Chayim Frenkel, cantor at Kehillat Israel in Pacific Palisades, conceived \"Nishmat Tzedek\" (\"A Righteous Soul\") in 1993 after his brother Tzvi, 39, died suddenly, the victim of an undetected blood disease.
[additional-authors]
August 28, 2003

A project that began 10 years ago as a tribute to a dead brother has been expanded as a memorial to the victims of terrorist attacks in Israel.

Chayim Frenkel, cantor at Kehillat Israel in Pacific Palisades, conceived “Nishmat Tzedek” (“A Righteous Soul”) in 1993 after his brother Tzvi, 39, died suddenly, the victim of an undetected blood disease.

He commissioned his friend, Meir Finkelstein, then cantor at Sinai Temple in Westwood, to write new settings for the liturgical passages of the Yizkor memorial service. The cycle — set for solo voices, choir and orchestra — filled with soaring melodies and lush harmonies, was first performed in November 1993.

More recently, the current intifada and the pain it has caused spurred the two cantors to revisit their collaboration and produce a new CD “Nishmat Tzedek.”

“Meir and I realized that we needed to make more of an impact than the few dollars we could give to Jews in crisis, using Meir’s talent as a composer and my talents as a chazzan and producer,” Frenkel told The Journal. “It was important to give these families something that would help them on the road to recovery.”

To that end, Finkelstein, currently senior cantor at Congregation Beth Tzedec in Toronto, composed three more movements for what he calls a “choral symphony,” including a setting of “Avinu Shebashamayim,” the prayer for the State of Israel found in most contemporary siddurim.

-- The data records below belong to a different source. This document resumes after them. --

-- ==== Sys2Proof/Tests/Slice0.lean ====
section
/-! SUPPORT. Tests: what `Instr.wellFormed` refuses, that the hypotheses of every statement are met together (one theorem per statement,
each clause on a concrete state), and single steps on small states. -/
open Sys2Proof Sys2Proof.Machine
namespace Sys2Proof.Tests

set_option maxRecDepth 100000
set_option Elab.async false

/-- A state after reset with some fields written. -/
def st (l : List (Fld × Nat)) : State := l.foldl (fun s p => s.set p.1 p.2) State.reset
/-- An open NoC request to target 0 for domain `n`. -/
def openReq (n : Nat) : NocReq := ⟨0, ⟨0, .none⟩, 0, some n, 0, ⟨.rd, 0, 8, false, 0, 0, []⟩, .sent, false, false, false, .done, 0, []⟩
/-- A loader job that writes the image of `imgMem`. -/
def imgJob : LdrJob := ⟨⟨1, 0, 0, 0⟩, 3, .writing, 0⟩
/-- HBM contents with the head of a staged image. -/
def imgMem : Memory := memWrite 0 0x3CC000024 [8] (memWrite 0 0x3CC000048 (toBytes 8 (6144 + 2 ^ 32)) (memWrite 0 0x3CC002000 (toBytes 4 6144) []))
/-- A state in which the loader works on `imgJob`. -/
def imgState : State := { st [(PWR_DOM_STAT_STATE 64, 2), (PWR_DOM_STAT_STATE 65, 2), (HBM_STAT_STATE, hbmReady)] with hbm := { State.reset.hbm with mem := imgMem }, ldr := { State.reset.ldr with job := some imgJob } }
/-- A state in which sequencer `q` runs with the instruction `w` at its first address. -/
def seqSt (q w : Nat) (f : SeqEng → SeqEng) (l : List (Fld × Nat)) : State :=
  modEng q (fun e => f { e with pages := [⟨0, true, false, toBytes 16 w⟩] }) (st ([(PWR_DOM_STAT_STATE (seqDom q), 2), (SEQ_STAT_STATE q, 2)] ++ l))
/-- The word of a sequencer instruction: opcode, NOVEC and operands. -/
def insW (opc novec opa opb : Nat) : Nat := opc * 2 ^ 123 + novec * 2 ^ 121 + opa * 2 ^ 64 + opb
/-- A state in which signal core `c` runs with the word `w` at address 0. -/
def scSt (c w : Nat) (f : ScSet → ScSet) (l : List (Fld × Nat)) : State :=
  setScMemory ⟨3 * c, none, [(0, w)], []⟩ (modSet c f (st ([(PWR_DOM_STAT_STATE (physDom c), 2), (SC_STAT_STATE c, 1)] ++ l)))
/-- A state in which region 7 is keyed and active over the first block. -/
def encSt (f : EncSt → EncSt) (l : List (Fld × Nat)) : State :=
  let s := st ([(PWR_DOM_STAT_STATE 94, 2), (HBM_STAT_STATE, hbmReady), (ENC_REG_CTL_EN 7, 1), (ENC_REG_CTL_STATE 7, encActive)] ++ l)
  { s with enc := f s.enc }
/-- The object at an index and sub-index. -/
def objAt (i u : Nat) : ObjDesc := match findObj i u with
  | some x => x.1
  | none => ⟨0, 0, 0, 0, 0, .num, .allR, false, .volatile, .const 0⟩
/-- The register at an address. -/
def regAt (x : Nat) : RegDesc := match findReg x with
  | some y => y.1
  | none => ⟨.SYS_PROFILE, 0, 1, 1, 1, 1, 32, fun _ _ => []⟩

While pieces such as “Mima’amakim” (“Out of the depths I called”), “Kaddish,” and “Eil Malei Rachamim” are somber in tone, much of the music is optimistic in sound and impact, expressing hope rather than dwelling on the sorrows caused by death.

At the same time, Frenkel and Finkelstein, along with the project’s producer, Ellen Rudolph, decided to make “Nishmat Tzedek” a “multidimensional work.” They created a companion book of poems by local and national figures, including rabbis Steven Leder, Sheryl Lewart, Steven Carr Reuben and David Wolpe, artist Judy Chicago and Elie Wiesel, with the texts translated into Hebrew alongside the English.

“I feel your presence in a hundred comforts/Wrapping me in confidence/I concentrate on staying with you/A continuing act of will,” Lewart wrote in a passage.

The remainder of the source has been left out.